Vu les autres pièces du dossier ;
Vu :
- le code de l’entrée et du séjour des étrangers et du droit d’asile ;
- le code de justice administrative ;
Vu la décision par laquelle la présidente du tribunal a désigné M. Silvestre-Toussaint-Fortesa, vice-président, pour statuer sur les demandes de référé.
Considérant ce qui suit :
1. D’une part, aux termes de l’article L. 521-3 du code de justice administrative : « En cas d’urgence et sur simple requête qui sera recevable même en l’absence de décision administrative préalable, le juge des référés peut ordonner toutes autres mesures utiles sans faire obstacle à l’exécution d’aucune décision administrative ». Saisi sur le fondement de ces dispositions, le juge des référés peut prescrire, à des fins conservatoires ou à titre provisoire, toutes mesures que l’urgence justifie, notamment sous forme d’injonctions adressées à l’administration, à la condition que ces mesures soient utiles, ne se heurtent à aucune contestation sérieuse et ne fassent obstacle à l’exécution d’aucune décision administrative, à moins qu’il ne s’agisse de prévenir un péril grave. Aux termes de l’article L. 522-3 du même code : « Lorsque la demande ne présente pas un caractère d’urgence ou lorsqu’il apparaît manifeste, au vu de la demande, que celle-ci ne relève pas de la compétence de la juridiction administrative, qu’elle est irrecevable ou qu’elle est mal fondée, le juge des référés peut la rejeter par une ordonnance motivée sans qu’il y ait lieu d’appliquer les deux premiers alinéas de l’article L. 522-1 ».
2. D’autre part, aux termes de l’article R. 432-1 du code de l’entrée et du séjour des étrangers et du droit d’asile : « Le silence gardé par l’administration sur les demandes de titres de séjour vaut décision implicite de rejet ». Enfin, aux termes de l’article R. 432-2 de ce code : « La décision implicite mentionnée à l’article R. 432-1 naît au terme d’un délai de quatre mois (…) ».
3. En l’espèce, il résulte de l’instruction que M. A…, ressortissant sénégalais né le 1er janvier 1979, bénéficiait d’une carte de séjour temporaire, valable jusqu’au 6 janvier 2026 et dont il a sollicité le renouvellement auprès de la préfecture des Alpes-Maritimes par le biais de la chambre de commerce et d’industrie de Nice. Par ailleurs, le requérant soutient que ladite demande a été déposée le 30 septembre 2025, affirmation qui apparait également dans ses courriels d’échanges avec la préfecture et la chambre de commerce et d’industrie de Nice et qui n’a, jusqu’alors, jamais été contestée.

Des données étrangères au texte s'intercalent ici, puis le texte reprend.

/-- 30_encoding.md section 3: the lines that give a command are exactly the ones commands are written as, and
every command's text assembles to its word; any other index or register file gives no word. That upper case and
a missing or extra operand give no word is the model's choice, log 11. -/
def Obligations.AssemblerAcceptsExactlyCommands : Prop :=
  (∀ (l : AsmLine) (i : Instr), lineInstr l = some i ↔ l = i.asmLine) ∧
  (∀ l : AsmLine, l.wellFormed = false ↔ lineInstr l = none) ∧
  (∀ i : Instr, assemble (asmText i.asmLine) = some (encodeInstr i)) ∧
  (∀ (text : String) (w : Word), assemble text = some w → ∃ i : Instr, w = encodeInstr i) ∧
  asmText (Instr.asmLine .nop) = "nop" ∧ asmText (Instr.decode 2 1).asmLine = "decode tg2, cb1" ∧
  asmText (Instr.encode 0 3).asmLine = "encode cb0, tg3" ∧ asmText (Instr.retarget 1).asmLine = "retarget tg1" ∧
  assemble "decode tg4, cb0" = none ∧ assemble "decode cb0, tg0" = none ∧ assemble "encode tg1, cb1" = none ∧
  assemble "retarget cb1" = none ∧ assemble "NOP" = none

/-! ## The step -/

/-- 42_control.md section 2: a cycle in which the engine commits runs the decoded command (or commits the
illegal word), and then serves the cycle's transaction; a cycle in which it does not, or an Idle engine, only
serves the transaction; a served read there answers the word the register holds and changes nothing but the
port's answer. Cycles as `inputs` are the model's choice, log 1. -/
def Obligations.StepRunsTheDecodedCommand : Prop :=
  (∀ (s : State) (w : Word) (i : Instr), s.engine = .busy w → decodeWord w = .ok i →
    (nextCycle s).rst = false → (nextCycle s).commit = true →
    ∃ t, exec i (takeCycle s) = .next t ∧ step s = .next (serveCycle (nextCycle s).access t)) ∧
  (∀ (s : State) (w : Word) (i : Instr), s.engine = .busy w → decodeWord w = .ok i → s.inputs = [] →
    step s = exec i (takeCycle s)) ∧
  (∀ (s : State) (w : Word) (e : DecodeError), s.engine = .busy w → decodeWord w = .error e →
    (nextCycle s).rst = false → (nextCycle s).commit = true →
    step s = .next (serveCycle (nextCycle s).access (commitIllegal (takeCycle s)))) ∧
  (∀ s : State, (nextCycle s).rst = false → (s.engine = .idle ∨ (nextCycle s).commit = false) →
    step s = .next (serveCycle (nextCycle s).access (takeCycle s))) ∧
  (∀ (s : State) (off : Nat), (nextCycle s).rst = false → (s.engine = .idle ∨ (nextCycle s).commit = false) →
    (nextCycle s).access = some (.read off .bits32) → off % 4 = 0 → off < 0x2000 →
    step s = .next { takeCycle s with port := some (.okRead (readOffset off s)) })

/-- 60_exceptions.md section 3 and 42_control.md section 2: the machine never stops, whatever it holds and
whatever the environment presents. -/
def Obligations.EveryStepAnswersNext : Prop :=
  ∀ s : State, ∃ t, step s = .next t

/-! ## Reset -/

/-- R40: the value of every register at reset, read through the window. -/
def Obligations.ResetValuesOfTheSpec : Prop :=
  readOffset 0x0000 State.reset = 0x43425831#32 ∧ readOffset 0x0004 State.reset = 0x00000000#32 ∧
  readOffset 0x0008 State.reset = 0x00000000#32 ∧ readOffset 0x000C State.reset = 0x00000000#32 ∧
  readOffset 0x0010 State.reset = 0x00000000#32 ∧ readOffset 0x0014 State.reset = 0x00127500#32 ∧
  readOffset 0x0018 State.reset = 0x000007E0#32 ∧
  (∀ i : Fin 4, readReg (.cb i) State.reset = 0#32) ∧
  (∀ side field, readReg (.hdr side field) State.reset = 0#32) ∧
  (∀ i : Fin 4, readReg (.sign (.tg i)) State.reset = 0#32 ∧ ∀ k, readReg (.mag (.tg i) k) State.reset = 0#32) ∧
  readReg (.sign .powLimit) State.reset = 0#32 ∧
  (∀ k : Fin 64, readReg (.mag .powLimit k) State.reset = if k.val < 7 then 0xFFFFFFFF#32 else 0#32) ∧
  targetValue State.reset.powLimit = 2 ^ 224 - 1 ∧
  State.reset.engine = .idle ∧ irq State.reset = false

/-- 70_reset_and_hazards.md section 1: a cycle with rst asserted puts every register at its reset value and the
engine at Idle, whatever was in flight, and its transaction has no effect; a read gets 0 with OK. Cycles as
`inputs` are the model's choice, log 1. -/
def Obligations.ResetCycleAbandonsEverything : Prop :=
  ∀ s : State, (nextCycle s).rst = true →
    ∃ t, step s = .next t ∧ t.engine = .idle ∧ (∀ r : WindowReg, readReg r t = readReg r State.reset) ∧
      t.inputs = s.inputs.tail ∧
      (∀ off, (nextCycle s).access = some (.read off .bits32) → off % 4 = 0 → off < 0x2000 →
        t.port = some (.okRead 0#32)) ∧
      ((nextCycle s).access = none → t = { State.reset with inputs := s.inputs.tail })

/-! ## Values -/

/-- 10_state.md section 3 and 00_scope.md section 5: a target-format register's value, and what `put` writes. -/
def Obligations.PutAndValueAgree : Prop :=
  (∀ x : Target, -(2 ^ 2048 - 1) ≤ targetValue x ∧ targetValue x ≤ 2 ^ 2048 - 1) ∧
  targetValue { sign := true, mag := 0#2048 } = 0 ∧
  (∀ v : Int, v.natAbs < 2 ^ 2048 →
    targetValue (putTarget v) = v ∧ (putTarget v).mag.toNat = v.natAbs ∧ ((putTarget v).sign = true ↔ v < 0))

/-- R12: bitlen is the least k with a < 2^k, and bytelen is its eighth rounded up, the least number of bytes. -/
def Obligations.LengthsAreLeast : Prop :=
  ∀ a : Nat,
    a < 2 ^ bitlen a ∧ (∀ k, a < 2 ^ k → bitlen a ≤ k) ∧
    8 * bytelen a < bitlen a + 8 ∧ bitlen a ≤ 8 * bytelen a ∧
    a < 256 ^ bytelen a ∧ (∀ k, a < 256 ^ k → bytelen a ≤ k)

/-! ## NOP -/

/-- 42_control.md section 1: NOP completes in every state, with FLAGS and ERR 0 and nothing else changed. -/
def Obligations.NopOnlyCompletes : Prop :=
  ∀ s : State, ∃ t, exec .nop s = .next t ∧ flagsWord t.flags = 0x00000000#32 ∧ committed none s t ∧
    sameWindowExcept ofNothing s t

/-! ## Decode -/

/-- R112 and R113: Decode in arithmetic on the word's numeric fields. -/
def Obligations.DecodeIsTheFormula : Prop :=
  ∀ c : Word,
    let m : Nat := c.toNat % 2 ^ 23
    let neg : Nat := c.toNat / 2 ^ 23 % 2
    let e : Nat := c.toNat / 2 ^ 24
    let a : Nat := if e ≤ 3 then m / 2 ^ (8 * (3 - e)) else m * 256 ^ (e - 3)
    compactDecode c = (if neg = 1 then -(a : Int) else (a : Int)) ∧ (m = 0 → compactDecode c = 0)

/-- R115: the range of Decode, its extremes, and that a target register holds every result exactly. -/
def Obligations.DecodeFitsTargetRegister : Prop :=
  (∀ c : Word, (compactDecode c).natAbs ≤ 0x7FFFFF * 256 ^ 252) ∧ 0x7FFFFF * 256 ^ 252 < 2 ^ 2039 ∧
  compactDecode 0xFF7FFFFF#32 = 0x7FFFFF * 256 ^ 252 ∧ compactDecode 0xFFFFFFFF#32 = -(0x7FFFFF * 256 ^ 252) ∧
  (∀ c : Word, targetValue (putTarget (compactDecode c)) = compactDecode c)

/-- R116: a negative zero is written as SIGN 0, MAG 0, and SIGN_IN still reports the sign bit. -/
def Obligations.DecodeNegativeZeroIsPositive : Prop :=
  ∀ (dst src : Fin 4) (s : State), (readCb src s).getLsbD 23 = true →
    (compactMantissa (readCb src s) = 0 ∨
      (compactExponent (readCb src s) < 3 ∧
        compactMantissa (readCb src s) / 2 ^ (8 * (3 - compactExponent (readCb src s))) = 0)) →
    compactDecode (readCb src s) = 0 ∧
    ∃ t, exec (.decode dst src) s = .next t ∧ readTg dst t = { sign := false, mag := 0#2048 } ∧
      t.flags.signIn = true

/-- R118, with the result and the frame of 40_codec.md section 3: DECODE completes in every state. -/
def Obligations.DecodeWritesTargetAndFlags : Prop :=
  ∀ (dst src : Fin 4) (s : State),
    let c := readCb src s
    let v := compactDecode c
    ∃ t, exec (.decode dst src) s = .next t ∧
      targetValue (readTg dst t) = v ∧ (v = 0 → (readTg dst t).sign = false) ∧
      t.flags = { Flags.clear with zero := decide (v = 0), neg := decide (v < 0), signIn := c.getLsbD 23 } ∧
      (t.flags.neg = true → t.flags.signIn = true) ∧
      (t.flags.signIn = true ∧ t.flags.neg = false ↔ v = 0 ∧ c.getLsbD 23 = true) ∧
      committed none s t ∧ sameWindowExcept (ofTg dst) s t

Dès lors, il est constant qu’à la date de la présente ordonnance, un délai de plus de quatre mois s’est écoulé depuis la réception de ladite demande par l’administration, faisant ainsi naitre une décision implicite de rejet, conformément aux dispositions citées au point précédent. Par suite, la mesure sollicitée par le requérant, tendant à ce qu’une convocation en préfecture lui soit délivrée afin qu’il puisse suivre l’état d’avancement de sa demande de renouvellement de titre de séjour, apparait comme dépourvue d’utilité.
4. Il résulte de ce qui a été dit, sans qu’il soit besoin d’examiner les autres conditions exigées par les dispositions de l’article L. 521-3 du code de justice administrative, que les conclusions présentées par M. A… sur le fondement de ces dispositions doivent être rejetées par application des dispositions de l’article L. 522-3 du code de justice administrative, ensemble celles formulées sur le fondement des dispositions de l’article L. 761-1 du code de justice administrative.
ORDONNE :
Article 1er : La requête de M. A… est rejetée.

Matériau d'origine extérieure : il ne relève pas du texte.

/-- Settles O37: NextTarget and Encode evaluated on the scenario, whatever the open parameters are. -/
theorem documentScenario : Obligations.DocumentScenario := by
  unfold Obligations.DocumentScenario
  intro s
  have target : nextTarget Config.heightIncMode Config.negQuotMode (retargetInputs s) = .target scenarioTarget :=
    nextTarget_scenario _ _
  have value := targetValue_readTg_of_target (dst := 1)
    (f := retargetFlags Config.heightIncMode Config.negQuotMode (retargetInputs s) scenarioTarget) target
  refine ⟨_, _, exec_retarget_of_target target, value, retargetFlags_scenario _ _,
    exec_encode_word (by rw [value, compactEncode_scenario]), readCb_commitSuccess_cb _ _ _ _, ?_⟩
  rw [value]
  exact encodeFlags_scenario

end Sys2Proof.Proofs

/-!
Proofs of further statements of 42_control.md, 60_exceptions.md, 10_state.md section 8 and 70_reset_and_hazards.md
section 1: NOP (R170), failed commands (R185), HDR_S.BITS (R38), and one step of the machine (R68, R176, R210).
-/

namespace Sys2Proof.Proofs

open Sys2Proof.Machine Sys2Proof.Laws Sys2Proof.Safety

/-! ## Commands (R38, R170, R185) -/

theorem flagsWord_clear : flagsWord Flags.clear = 0x00000000#32 := by decide

/-- Settles O13: NOP is the commit of a success without destination. -/
theorem nopOnlyCompletes : Obligations.NopOnlyCompletes := fun s =>
  ⟨_, exec_eq_commit .nop s, flagsWord_clear, committed_success _ _ s, sameWindow_none _ s⟩

/-- Settles O39: a success leaves no error, and an error is `raiseError`, which touches the engine and STATUS alone. -/
theorem failedCommandsChangeOnlyStatus : Obligations.FailedCommandsChangeOnlyStatus := by
  intro i s t h failed
  rw [exec_next h] at failed ⊢
  cases outcome : instrOutcome i s with
  | success d f => rw [outcome, commit_err] at failed; exact absurd rfl failed
  | error code => rfl

/-- The state with HDR_S.BITS replaced. -/
def withStartBits (b : Word) (s : State) : State :=
  { s with hdrS := { s.hdrS with bits := b } }

theorem instrOutcome_withStartBits (i : Instr) (b : Word) (s : State) :
    instrOutcome i (withStartBits b s) = instrOutcome i s :=
  instrOutcome_congr i rfl rfl rfl

theorem commit_withStartBits (o : CommandOutcome) (b : Word) (s : State) :
    commit o (withStartBits b s) = withStartBits b (commit o s) := by
  cases o with
  | success d f => cases d <;> rfl
  | error code => rfl

/-- Settles O36: no outcome is computed from the word, and no commit writes it. -/
theorem startBitsAreNeverRead : Obligations.StartBitsAreNeverRead := by
  intro i s b
  refine ⟨_, _, exec_eq_commit i s, exec_eq_commit i (withStartBits b s), ?_⟩
  rw [instrOutcome_withStartBits, commit_withStartBits]
  rfl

Article 2 : La présente ordonnance sera notifiée à M. B… A….
Copie en sera adressée au préfet des Alpes-Maritimes.
Fait à Nice, le 10 mars 2026.
Le juge des référés,
signé
F. Silvestre-Toussaint-Fortesa
La République mande et ordonne au ministre de l’intérieur, en ce qui le concerne, ou à tous commissaires de justice à ce requis, en ce qui concerne les voies de droit commun contre les parties privées, de pourvoir à l’exécution de la présente décision.
Pour expédition conforme,
Le greffier en chef,
Ou, par délégation, la greffière.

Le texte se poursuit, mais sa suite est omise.